▶ Data records
◆ ◆ ◆ ◆ ◆ ◆ ◆
-- ==== Sys2Proof/Laws/Does.lean ====
section
/-!
SUPPORT. The relation Walks kept by the operations that the meanings share, and the form in which every statement about an
instruction comes out: what issue and retirement leave to prove (02 R37, R38; 15 R258; 19 R340).
-/

namespace Sys2Proof.Machine

namespace Walks

variable {k : Nat} {e : Eng} {s t u : State}

theorem eng_still (h : Walks k e s t) : (t.eng k e).still = (s.eng k e).still := by
  have := congrArg (fun m => Sparse.rd ({} : EngSt) (Task.engs m) e.tag) h.2
  simpa only [Task.still, Sparse.rd_wr_same, State.eng] using this

/-- A field of the executing engine that its walk does not hold. -/
theorem my {α : Type} (h : Walks s.key s.cur.eng s t) (f : EngSt → α) (hf : ∀ x : EngSt, f x.still = f x) :
    f t.myEng = f s.myEng := by
  unfold State.myEng
  rw [h.key, h.cur]
  exact h.engField f hf

/-- One engine changed in the same way on both sides. -/
theorem modEng (h : Walks k e s t) (f : EngSt → EngSt) (hf : ∀ a b : EngSt, a.still = b.still → (f a).still = (f b).still) :
    Walks k e (s.modEng k e f) (t.modEng k e f) := by
  unfold State.modEng State.setEng
  refine h.modTask _ _ ?_
  have h1 := hf _ _ h.eng_still
  have h2 := h.2
  simp only [Task.still, Sparse.rd_wr_same, Sparse.wr_wr, Task.mk.injEq] at h2 ⊢
  have h3 : Sparse.del (t.task k).engs e.tag = Sparse.del (s.task k).engs e.tag := by
    have := congrArg (fun m => Sparse.del m e.tag) h2.2.2.1
    simpa using this
  have h4 : ∀ v : EngSt, Sparse.wr {} (t.task k).engs e.tag v = Sparse.wr {} (s.task k).engs e.tag v := by
    intro v
    unfold Sparse.wr
    rw [h3]
  refine ⟨h2.1, h2.2.1, ?_, h2.2.2.2⟩
  rw [h4, h1]

theorem modMyEng (h : Walks s.key s.cur.eng s t) (f : EngSt → EngSt)
    (hf : ∀ a b : EngSt, a.still = b.still → (f a).still = (f b).still) :
    Walks s.key s.cur.eng (s.modMyEng f) (t.modMyEng f) := by
  unfold State.modMyEng
  rw [h.key, h.cur]
  exact h.modEng f hf

/-! ### Gangs -/

/-- A gang is the same up to the race checker. -/
theorem gang_bare (h : Walks k e s t) (n : Nat) : (t.gang n).map Gang.bare = (s.gang n).map Gang.bare := by
  have h1 : t.dist.gangs.map Gang.bare = s.dist.gangs.map Gang.bare := (congrArg (fun s => s.dist.gangs) h.1 :)
  have key : ∀ l : List Gang, (l.find? fun x => x.id == n).map Gang.bare = (l.map Gang.bare).find? fun x => x.id == n := by
    intro l
    rw [List.find?_map]
    rfl
  unfold State.gang
  rw [key, key, h1]

theorem gangOf_bare (h : Walks k e s t) (j : Nat) : (t.gangOf j).map Gang.bare = (s.gangOf j).map Gang.bare := by
  unfold State.gangOf
  have hg : (t.task j).gang = (s.task j).gang := by
    by_cases hj : j = k
    · subst hj; exact h.field (fun x => x.gang) fun _ => rfl
    · rw [h.task_ne hj]
  rw [hg]
  cases (s.task j).gang with
  | none => rfl
  | some n => exact h.gang_bare n

/-- A field of the gang that the race checker does not hold. -/
theorem gang_field {α : Type} (h : Walks k e s t) (j : Nat) (f : Gang → α) (hf : ∀ g : Gang, f g.bare = f g) :
    (t.gangOf j).map f = (s.gangOf j).map f := by
  have h1 := congrArg (Option.map f) (h.gangOf_bare j)
  simpa only [Option.map_map, Function.comp_def, hf] using h1

/-- One gang changed in the same way on both sides. -/
theorem modGang (h : Walks k e s t) (n : Nat) (f : Gang → Gang) (hf : ∀ a b : Gang, a.bare = b.bare → (f a).bare = (f b).bare) :
    Walks k e (s.modGang n f) (t.modGang n f) := by
  refine ⟨?_, by simpa using h.2⟩
  have h1 := h.1
  simp only [State.rest, State.modGang, List.map_map] at h1 ⊢
  rw [State.mk.injEq] at h1 ⊢
  have key : ∀ a b : Gang, a.bare = b.bare →
      (if a.id = n then f a else a).bare = (if b.id = n then f b else b).bare := by
    intro a b hab
    have hid : a.id = b.id := (congrArg Gang.id hab :)
    rw [hid]
    split
    · exact hf a b hab
    · exact hab
  have hm : ∀ l l' : List Gang, l.map Gang.bare = l'.map Gang.bare →
      l.map (Gang.bare ∘ fun x => if x.id = n then f x else x) = l'.map (Gang.bare ∘ fun x => if x.id = n then f x else x) := by
    intro l
    induction l with
    | nil => intro l' h; cases l' with
      | nil => rfl
      | cons _ _ => simp at h
    | cons a r ih =>
      intro l' h
      cases l' with
      | nil => simp at h
      | cons b r' =>
        simp only [List.map_cons, List.cons.injEq] at h ⊢
        exact ⟨key a b h.1, ih r' h.2⟩
  obtain ⟨a1, a2, a3, a4, a5, a6, a7, a8, a9, a10⟩ := h1
  refine ⟨a1, a2, a3, a4, a5, a6, a7, a8, ?_, a10⟩
  rw [Dist.mk.injEq] at a9 ⊢
  obtain ⟨b1, b2, b3⟩ := a9
  exact ⟨b1, hm _ _ b2, b3⟩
◆ ◆ ◆ ◆ ◆ ◆ ◆
▶ Task instructions
Your task is to retype the entries verbatim, starting with the line that holds "Task.mk.injEq] at h2 ⊢" and stopping after the line that holds "unfold State.modMyEng".

▶ Task solution
  simp only [Task.still, Sparse.rd_wr_same, Sparse.wr_wr, Task.mk.injEq] at h2 ⊢
  have h3 : Sparse.del (t.task k).engs e.tag = Sparse.del (s.task k).engs e.tag := by
    have := congrArg (fun m => Sparse.del m e.tag) h2.2.2.1
    simpa using this
  have h4 : ∀ v : EngSt, Sparse.wr {} (t.task k).engs e.tag v = Sparse.wr {} (s.task k).engs e.tag v := by
    intro v
    unfold Sparse.wr
    rw [h3]
  refine ⟨h2.1, h2.2.1, ?_, h2.2.2.2⟩
  rw [h4, h1]

theorem modMyEng (h : Walks s.key s.cur.eng s t) (f : EngSt → EngSt)
    (hf : ∀ a b : EngSt, a.still = b.still → (f a).still = (f b).still) :
    Walks s.key s.cur.eng (s.modMyEng f) (t.modMyEng f) := by
  unfold State.modMyEng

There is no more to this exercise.